The members of the European Union disagree on a lot of things. Mr. Rocard said he thought at least half of them joined because "they hoped to create a greater Switzerland," a prosperous, weak state without responsibility or involvement in the world's troubles. Nonetheless, the views of Mr. Giscard d'Estaing and Mr. Rocard about the United States are widely shared. 

The Washington reversal of agreement to reduce carbon dioxide emissions as part of the effort to combat global warming was the latest, sharpest shock suggesting a negative answer to the question of whether Europe and America can cooperate to keep the world running safely. But there have been many other moments of doubt, stemming more from congressional than presidential action in recent years. They include trade arguments, refusal to ratify the nuclear test ban treaty and the anti-landmine treaty and refusal to support an international criminal court. 

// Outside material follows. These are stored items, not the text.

/-- One MMU_RELEASE per poll that found a frame, none per poll-miss, whatever the frame holds and whatever the agents and
the interrupt context do (R228): over a RECEIVE that has ended, the trace has grown by as many release commands as FIFO
reads that showed a frame, at most one. -/
def Obligations.ReceiveReleasesOncePerFrame : Prop :=
  ∀ (k : Nat) (s t : State), codesOk s.params.codes → runOperation k .receive s = .next t → t.eng.pos = .idle →
    ∃ new, t.env.trace = new ++ s.env.trace ∧ new.countP (isReadOf .fifo) = 1 ∧
      new.countP (isReleaseWrite s.params.codes) = new.countP (isFrameSeen s.params)

/-! ## MII (spec/44_mii.md) and PHY_CONFIGURE (spec/45_phy_configure.md) -/

/-- Every management exchange completes, in every state and on every schedule, and leaves the bank, PNR, PTR and the bits
of MGMT other than its four management bits as they were; MGMT is left idle, the sequence discarded, host memory untouched
(R243, R246 to R248, R250, R251). "Every schedule" is said of `exec`: where a handler hangs in a gap of the exchange, the
step answers that hang instead (O41, log 46); the state it stands in shows the saved bank and the frame the exchange was
built with, of whose cycles only the `in` flags have been written (R105). -/
def Obligations.ExchangesRestoreTheBank : Prop :=
  ∀ (i : Instr) (f : List Drive) (s : State),
    (∃ reg : Byte, reg.toNat < 32 ∧
      ((i = .miiRead reg ∧ f = buildRead s.params.phyAddr (reg.setWidth 5)) ∨
        ∃ v, i = .miiWrite reg v ∧ f = buildWrite s.params.phyAddr (reg.setWidth 5) v)) ∨
    (∃ phy reg : BitVec 5, (i = .miiReadFrame phy reg ∧ f = buildRead phy reg) ∨
      ∃ v, i = .miiWriteFrame phy reg v ∧ f = buildWrite phy reg v) →
    ∃ t v, exec i s = .next t ∧ t.Ended .ok v ∧ t.chip.bank = s.chip.bank ∧ t.chip.pnr = s.chip.pnr ∧
      t.chip.ptr = s.chip.ptr ∧
      t.chip.mgmt = s.chip.mgmt &&& ~~~(mdoe s.params ||| mclk s.params ||| mdi s.params ||| mdo s.params) ∧
      t.eng.seqBuf = [] ∧ t.hostMem = s.hostMem ∧
      (∀ h, s.hang = none → t.hang = some h →
        h.eng.savedBank = s.chip.bank ∧ h.eng.seqBuf.map (fun c => Drive.mk c.oe c.dat) = f) ∧
      (s.Quiet → t.chip = { s.chip with mgmt := t.chip.mgmt } ∧ t.irq = s.irq ∧ t.inbox = s.inbox)

/-- The accesses of one exchange: those of R254 in order, `n` clock cycles low then high with a low at the end (R253), and
`2 n` delays of the half-period (R245), with `n` 64 for a read and 65 for a write. -/
def Obligations.ExchangeAccessOrder : Prop :=
  ∀ (i : Instr) (n : Nat) (s : State), bitsOk s.params.bits → s.irq.enabled = false →
    (n = 64 ∧ ((∃ reg : Byte, reg.toNat < 32 ∧ i = .miiRead reg) ∨ ∃ phy reg, i = .miiReadFrame phy reg)) ∨
    (n = 65 ∧ ((∃ (reg : Byte) (v : Word), reg.toNat < 32 ∧ i = .miiWrite reg v) ∨
      ∃ phy reg v, i = .miiWriteFrame phy reg v)) →
    ∃ t new, exec i s = .next t ∧ t.env.trace = new ++ s.env.trace ∧
      new.reverse.filterMap windowAccess = exchangeAccesses n ∧
      new.reverse.filterMap (clockLevel s.params) = (List.replicate n [false, true]).flatten ++ [false] ∧
      new.countP (isDelayOf 50) = 2 * n ∧ new.length = 5 * n + 5

/-- An exchange with the PHY at its address reads and writes its registers (R250 to R252, R262 to R268): PHY_STAT, PHY_AD
and PHY_MASK read what they hold, PHY_CTRL its stored bits and RESET; a write changes PHY_AD and PHY_MASK, is dropped by
PHY_STAT, is ignored by every register YF255 does not name (R268), and in PHY_CTRL stores all bits but RESET and
ANEG_RESTART, which start a reset and a negotiation. That a write during a PHY reset is taken like any other is the model's
(DESIGN CHOICE, log 27). An exchange at another address leaves the PHY's registers and its progress alone, and without a
PHY on the pins nothing of it changes (R256, R263). -/
def Obligations.ExchangesReachThePhy : Prop :=
  (∀ (s : State) (i : Instr) (a r : BitVec 5), bitsOk s.params.bits → phyMapOk s.params.phyMap → s.Quiet →
    s.phy.addr = some a → s.phy.rx = .hunt →
    i = .miiReadFrame a r ∨ (a = s.params.phyAddr ∧ i = .miiRead (r.setWidth 8)) →
    ∃ (t : State) (w : Word), exec i s = .next t ∧ t.Ended .ok w.toNat ∧
      t.phy = { s.phy with ones := 0, drive := none } ∧
      (r = s.params.phyMap.stat → w = s.phy.stat) ∧ (r = s.params.phyMap.ad → w = s.phy.adv) ∧
      (r = s.params.phyMap.mask → w = s.phy.mask) ∧
      (r = s.params.phyMap.ctrl → has w (phyReset s.params) = s.phy.resetting ∧
        w &&& ~~~(phyReset s.params ||| anegRestart s.params) =
          s.phy.ctrl &&& ~~~(phyReset s.params ||| anegRestart s.params))) ∧
  (∀ (s : State) (i : Instr) (a r : BitVec 5) (v : Word) (p : Phy), bitsOk s.params.bits →
    phyMapOk s.params.phyMap → s.Quiet → s.phy.addr = some a → s.phy.rx = .hunt →
    i = .miiWriteFrame a r v ∨ (a = s.params.phyAddr ∧ i = .miiWrite (r.setWidth 8) v) →
    (r = s.params.phyMap.stat ∧ p = s.phy) ∨ (r = s.params.phyMap.ad ∧ p = { s.phy with adv := v }) ∨
    (r = s.params.phyMap.mask ∧ p = { s.phy with mask := v }) ∨
    (r ∉ [s.params.phyMap.ctrl, s.params.phyMap.stat, s.params.phyMap.ad, s.params.phyMap.mask] ∧ p = s.phy) ∨
    (r = s.params.phyMap.ctrl ∧ p = { s.phy with
      ctrl := v &&& ~~~(phyReset s.params ||| anegRestart s.params)
      resetting := s.phy.resetting || has v (phyReset s.params)
      aneg := s.phy.aneg || has v (anegRestart s.params)
      stat := if has v (anegRestart s.params) then s.phy.stat &&& ~~~anegAck s.params else s.phy.stat }) →
    ∃ t, exec i s = .next t ∧ t.Ended .ok 0 ∧ t.phy = { p with ones := 0, drive := none }) ∧
  ∀ (s : State) (i : Instr) (a r : BitVec 5), bitsOk s.params.bits → s.Quiet → s.phy.addr ≠ some a →
    s.phy.rx = .hunt →
    i = .miiReadFrame a r ∨ (∃ v, i = .miiWriteFrame a r v) ∨
      (a = s.params.phyAddr ∧ (i = .miiRead (r.setWidth 8) ∨ ∃ v, i = .miiWrite (r.setWidth 8) v)) →
    ∃ t v, exec i s = .next t ∧ t.Ended .ok v ∧ (s.phy.addr = none → t.phy = s.phy) ∧
      (s.phy.addr ≠ none → t.phy = { s.phy with ones := 0, drive := none })

/-- The fixed mapping of capabilities to advertisement (R155). -/
def Obligations.AdvertisementMapping : Prop :=
  ∀ (p : Config.Params) (caps : Word), phyMapOk p.phyMap →
    has (advertise p caps) (adCsma p) = true ∧ has (advertise p caps) (adT4 p) = has caps (capT4 p) ∧
    has (advertise p caps) (ad100Fd p) = has caps (cap100Fd p) ∧
    has (advertise p caps) (ad100Hd p) = has caps (cap100Hd p) ∧
    has (advertise p caps) (ad10Fd p) = has caps (cap10Fd p) ∧
    has (advertise p caps) (ad10Hd p) = has caps (cap10Hd p) ∧
    advertise p caps &&& ~~~(adCsma p ||| adT4 p ||| ad100Fd p ||| ad100Hd p ||| ad10Fd p ||| ad10Hd p) = 0 ∧
    advertise p caps = advertise p (caps &&& (capT4 p ||| cap100Fd p ||| cap100Hd p ||| cap10Fd p ||| cap10Hd p))

/-- PHY_CONFIGURE ends on every schedule, with one of its three results, the bank, PNR and PTR as they were (R280, R287);
it ends well with a PHY that completes its reset and then its negotiation, and leaves PHY_MASK, PHY_AD and ANEG_EN as
steps 4 to 8 write them (R281 to R286). "Every schedule" is said of `exec`: where a handler hangs in a gap of it, the step
answers that hang instead (O41, log 46). -/
def Obligations.PhyConfigureCompletes : Prop :=
  (∀ s : State, ∃ t c, exec .phyConfigure s = .next t ∧ t.Ended c 0 ∧
    (c = .ok ∨ c = .phyResetTimeout ∨ c = .phyAutonegTimeout) ∧ t.chip.bank = s.chip.bank ∧
    t.chip.pnr = s.chip.pnr ∧ t.chip.ptr = s.chip.ptr ∧ t.hostMem = s.hostMem) ∧
  ∀ s : State, bitsOk s.params.bits → phyMapOk s.params.phyMap → s.phy.addr = some s.params.phyAddr →
    s.phy.rx = .hunt →
    s.env.tape = quietGaps 329 ++ agentGap .phyResetDone ++ quietGaps (325 + 330 + 325 + 330 + 329) ++
      agentGap .phySetAck →
    ∃ t, exec .phyConfigure s = .next t ∧ t.Ended .ok 0 ∧
      t.phy.mask = s.params.phyIntMask ∧ t.phy.adv = advertise s.params s.params.phyDefStat ∧
      t.phy.ctrl = anegEn s.params ∧ t.phy.aneg = true ∧ t.phy.resetting = false ∧
      has t.phy.stat (anegAck s.params) = true ∧
      t.chip = { s.chip with mgmt := t.chip.mgmt } ∧ t.eng.capsAd = none

/-- A PHY_CONFIGURE that raises PhyResetTimeout has made exactly one write exchange and six read exchanges, and six waits
between polls (R281, R282); with a PHY whose reset does not complete it raises it (with POWER_EN = 0 too, log 39). -/
def Obligations.PhyResetTimeoutStopsWriting : Prop :=
  (∀ s t : State, s.irq.enabled = false → exec .phyConfigure s = .next t → t.Ended .phyResetTimeout 0 →
    ∃ new, t.env.trace = new ++ s.env.trace ∧
      new.reverse.filterMap windowAccess = exchangeAccesses 65 ++ (List.replicate 6 (exchangeAccesses 64)).flatten ∧
      new.countP (isDelayOf 500) = 6) ∧
  ∀ s : State, bitsOk s.params.bits → phyMapOk s.params.phyMap → s.Quiet →
    s.phy.addr = some s.params.phyAddr → s.phy.rx = .hunt →
    ∃ t, exec .phyConfigure s = .next t ∧ t.Ended .phyResetTimeout 0 ∧ t.phy.resetting = true ∧
      t.phy.adv = s.phy.adv ∧ t.phy.mask = s.phy.mask ∧ t.chip = { s.chip with mgmt := t.chip.mgmt }

/-! ## The lifecycle (spec/46_lifecycle.md) -/

/-- Whatever the machine was and whatever the agents do, a RESET that has ended has established every value of R361 and
lifecycle state Reset (R300 to R302, R307); it ends at once when the MMU agent completes the reset command in the gap
behind its write. The platform's enable is off (R366). That RESET goes on whatever command the soft reset drew as pending
is the model's (DESIGN CHOICE, log 15), and that its step 3 reaches CONFIG whatever bank its step 2 drew (log 16). -/
def Obligations.ResetEstablishes : Prop :=
  (∀ (k : Nat) (s t : State), s.irq.enabled = false → runOperation k .reset s = .next t → t.eng.pos = .idle →
    t.Ended .ok 0 ∧ t.chip.tcr = 0 ∧ t.chip.rcr = 0 ∧
      t.chip.config =
        (if s.params.usePower then s.params.configDefault ||| powerEn s.params else s.params.configDefault) ∧
      has t.chip.ctl (autoRelease s.params) = true ∧ (∀ q, t.chip.allocated q = false) ∧ t.chip.txFifo = [] ∧
      t.chip.rxFifo = [] ∧ t.chip.busy = false ∧ t.chip.intMask = 0 ∧ t.chip.bank = s.params.regs.pb ∧
      t.phy.addr = s.phy.addr ∧ t.eng.life = .reset) ∧
  ∀ s : State, s.env.tape = quietGaps (if s.params.usePower then 13 else 11) ++ agentGap .mmuDone →
    ∃ t, exec .reset s = .next t ∧ t.Ended .ok 0 ∧ t.eng.life = .reset ∧ t.hostMem = s.hostMem ∧ t.phy = s.phy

Mr. Rocard said the United States is giving the world the idea that it doesn't care, that no rules can apply to it. Still, he said, there are "only three possibilities for world leadership - Islam, China and the United States. I've made my choice. We can accept the U.S. choice providing we know what it is. We need predictability." 

The conference was organized to promote the informal but serious conversation that helps develop this understanding. Called Forum 21, it was convened by Paul Weinstein, a Paris-based American businessman, and his wife, Abby Hirsch Weinstein, to enable the close and steady personal links that give endurance to good relations, in the spirit of Jean Monnet, who initiated European integration. They intend that the meeting become an annual tradition. 

The Deauville weekend brought together 250 people representing a wide range of professions with the idea, Mr. Weinstein stressed, not of offering answers to the pressing questions of societies but the occasion to discuss them in a broad social and cultural context. 

It didn't solve anything, like most conferences, but it was enlightening. And it produced the kind of relaxed, extended family atmosphere that Jean Monnet had in mind when he argued for institutions that would preserve awareness of the need for mutual support that the wartime alliance created. 

The aftermath of the Cold War has turned out to bring unforeseen problems that cannot just be left to look after themselves. They discomfort and complicate relations, and bring a temptation to revive the harsh tones of the Cold War to simplify the task of mobilizing allies. Both Washington and Moscow have of late echoed their old, challenging assertiveness.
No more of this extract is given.